Hydrophobic and superhydrophobic surfaces by means of atmospheric plasmas: synthesis and texturization of fluorinated materials

First, we focused on the surface modifications of a model surface, the polytetrafluoroethylene (PTFE), by the post-discharge of a radio-frequency plasma torch. The post-discharge used for the surface treatment was characterized by optical emission spectroscopy (OES) and mass spectrometry (MS) as a function of the gap (torch-sample distance), and the helium and oxygen flow rates. Mechanisms explaining the production and the consumption of the identified species (N2, N2+, He, O, OH, O2m, O2+, Hem) were proposed.
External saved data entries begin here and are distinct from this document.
-- ==== Sys2Proof/Tests/Slice0.lean ====
section
/-! SUPPORT. Tests/Slice0.lean: the smoke of WellFormed, tests against values of the manual and of FIPS 197, and for every
statement with hypotheses a state that meets them together. -/

namespace Sys2Proof.Tests

-- One theorem at a time: the kernel evaluates most of them, and each would hold a thread.
set_option Elab.async false

open Sys2Proof.Machine

/-! ## WellFormed -/

/-- Recorder writes that reach 2^64 are ill formed. -/
theorem test_ill_formed_writes : (Instr.slotStep [(2 ^ 64 - 1, [1, 2])]).wellFormed = false := by decide

/-- A START whose value also asks ENGINE RESET is no START (R50). -/
theorem test_ill_formed_control : (Instr.start 5 []).wellFormed = false := by decide

theorem test_well_formed_start : (Instr.start 1 [(4096, [1])]).wellFormed = true := by decide

/-- The two stops of contradicting operands. -/
theorem test_mismatch_refused : exec (.stop 1) State.reset = .refused .requestMismatch := by rfl

theorem test_space_fault : exec (.fresh [(2 ^ 64, [1])]) State.reset = .fault .noSuchAddress := by rfl

/-- The table gives no row bits. -/
theorem test_no_word : decodeTableWord 32 0 = none ∧ State.reset.withFetchWord 32 0 = State.reset := ⟨rfl, rfl⟩

/-! ## Values of the manual -/

/-- FIPS 197, Appendix B. -/
theorem test_aes_fips : Aes.encipher (pack16 [0x2b, 0x7e, 0x15, 0x16, 0x28, 0xae, 0xd2, 0xa6, 0xab, 0xf7, 0x15, 0x88, 0x09, 0xcf,
    0x4f, 0x3c]) (pack16 [0x32, 0x43, 0xf6, 0xa8, 0x88, 0x5a, 0x30, 0x8d, 0x31, 0x31, 0x98, 0xa2, 0xe0, 0x37, 0x07, 0x34]) =
    pack16 [0x39, 0x25, 0x84, 0x1d, 0x02, 0xdc, 0x09, 0xfb, 0xdc, 0x11, 0x85, 0x97, 0x19, 0x6a, 0x0b, 0x32] := by
  decide +kernel

/-- R28, the table of frame sizes. -/
theorem test_frame_sizes : [256, 512, 1024, 2048].map frameSize = [48640, 96768, 193024, 385536] := by decide

/-- R50: ENGINE RESET before STOP before START. -/
theorem test_control_order : [7, 3, 1, 0].map (fun n => controlRequest (BitVec.ofNat 32 n)) =
    [.engineReset, .stop, .start, .nothing] := by decide

/-- R58: a number moved back by one adds 2^32 − 2 to the count. -/
theorem test_overtaken_back : (Slot.reset.answered (0xFFFFFFFF : Mark) .done).eng.overtaken = 0xFFFFFFFE := by decide

/-- R174: FAULT of slot 3 comes before RESULT of slot 0, and its value is code 1 in bits 10 to 8. -/
theorem test_attention_value : { State.reset with flags := raiseFlag ⟨.result, 0⟩ [⟨.fault, 3⟩] }.attentionValue = 0x103 := by
  decide

/-- R146: of the offsets 5, 40, 42 the pair 40, 42 agrees, and the jump is its smaller. -/
theorem test_vote_jump : chooseJump (appendVote [5, 40] 42) = some 40 := by decide

/-- R146: a fourth offset pushes the oldest out, so that 5 and 6 do not meet. -/
theorem test_vote_oldest_leaves : chooseJump (appendVote [5, 40, 80] 6) = none := by decide

/-- R130: a frame whose age equals its hold limit is refused. -/
theorem test_permit_aged : permit 160 { Entry.free 0 with state := .held } ⟨0, 1, some 0, .never, some 1, none, none⟩ .play 0 100 =
    .refused .aged := by decide

/-- R133: the remaining seconds are the lesser of hold and expiry. -/
theorem test_permit_remaining : permit 130 { Entry.free 0 with state := .held, expiry := some 150 }
    ⟨0, 1, some 0, .never, some 1, none, none⟩ .play 0 100 = .permitted 20 := by decide

/-- R132: a ONCE chunk below the move mark is refused MOVED on a PLAY slot. -/
theorem test_permit_moved : permit 130 { Entry.free 0 with state := .held, moveMark := 3 }
    ⟨0, 9, some 0, .once, none, none, none⟩ .play 2 100 = .refused .moved := by decide

/-- R134: the horizon is the greatest of the segments' terms, 100 + 2 · 60. -/
theorem test_horizon : { Entry.free 0 with state := .held, segments := [⟨0, 1, some 0, .never, some 2, some 90, some 100⟩,
    ⟨1, 1, some 0, .never, some 1, some 130, some 130⟩] }.deriveLapse = some 220 := by decide

/-- R96: two bad packets among the last three leave step, and the third good one after them restores it. -/
theorem test_step_lost_and_back :
    judgeStep true [true, false, false] = false ∧ judgeStep false [false, true, true] = false ∧
      judgeStep false [true, true, true] = true := by decide

/-- R100: unit start, adaptation field of length 1 and the random-access indicator. -/
theorem test_access_point : accessPoint [0x47, 0x41, 0x00, 0x30, 0x01, 0x40] = true ∧
    accessPoint [0x47, 0x41, 0x00, 0x30, 0x00, 0x40] = false := by decide

/-- R66: a frame window that runs past the end of its memory window fails. -/
theorem test_window_edge : covers [⟨0, 4095, true⟩] true 4000 96 = true ∧ covers [⟨0, 4095, true⟩] true 4000 97 = false := by
  decide

/-- R1: generation 65,535 retires. -/
theorem test_retired : (Entry.free 65535).returned.state = .retired ∧ (Entry.free 65534).returned.generation = 65535 := by decide

/-! ## States -/

/-- A running, ready part with one memory window over the first megabyte and the board at 0. -/
def work : State := { State.reset with part := .running, ready := true, windows := [⟨0, 0xFFFFF, true⟩] }

/-- The order of slot 0, numbered 5, is at hand. -/
def atSlot : State := { work with sweep := some (.order 0 5) }

/-- The host part of slot record 0 with order 5: 256 packets of stream or packet window, two frames in each frame window. -/
def order (kind mode recording : Nat) (token : List Byte := []) : Writes :=
  [(2048, le 4 5 ++ le 1 kind ++ le 1 mode ++ le 1 recording ++ zeros 33 ++ le 8 0x10000 ++ le 4 256 ++ le 4 0 ++ le 8 0x20000 ++
    le 4 2 ++ le 4 0 ++ le 8 0x60000 ++ le 4 2 ++ le 4 0 ++ token)]

/-- The header's part order 5 with a 4-byte and two 8-byte values. -/
def partOrder (kind recording time image query : Nat) : Writes :=
  [(96, le 4 5 ++ le 1 kind ++ le 1 recording ++ zeros 2 ++ le 4 time ++ zeros 4 ++ le 8 image ++ le 8 query)]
The surface treatment was then investigated as a function of the kinematic parameters (from the motion robot connected to the plasma torch) and the gas flow rates. Although no change in the surface composition was recorded, oxygen is required to increase the hydrophobicity of the PTFE by increasing its roughness, while a pure helium plasma leads to a smoothing of the surface. Based on complementary experiments focused on mass losses, wettability and topography measurements coupled to the detection of fluorinated species on an aluminium foil by XPS, we highlighted an anisotropic etching oriented vertically in depth as a function of the number of scans (associated to the treatment time). Atomic oxygen is assumed to be the species responsible for the preferential etching of the amorphous phase leading to the rough surface, while the highly energetic helium metastables and/or VUV are supposed to induce the higher mass loss recorded in a pure helium plasma.

The second part of this thesis was dedicated to the deposition and the texturization of fluorinated coatings in the dielectric barrier discharge (DBD). The effects of the nature of the precursor (C6F12 and C6F14), the nature of the carrier gas (argon and helium), the plasma power, and the precursor flow rate were investigated in terms of chemical composition, wettability, topography and crystallinity by SIMS, XPS, WCA, AFM and XRD. We showed that hydrophobic surfaces with water contact angles (WCA) higher than 115° were obtained only in the presence of argon and were assumed to be due to the roughness created by the micro-discharges. Plasma-polymerized films in helium were smooth and no WCA higher than 115° was observed. We also studied the impact of the deposition rate and the layer thickness in the hydrophobic properties as well as the polymerization processes through the gas phase characterization.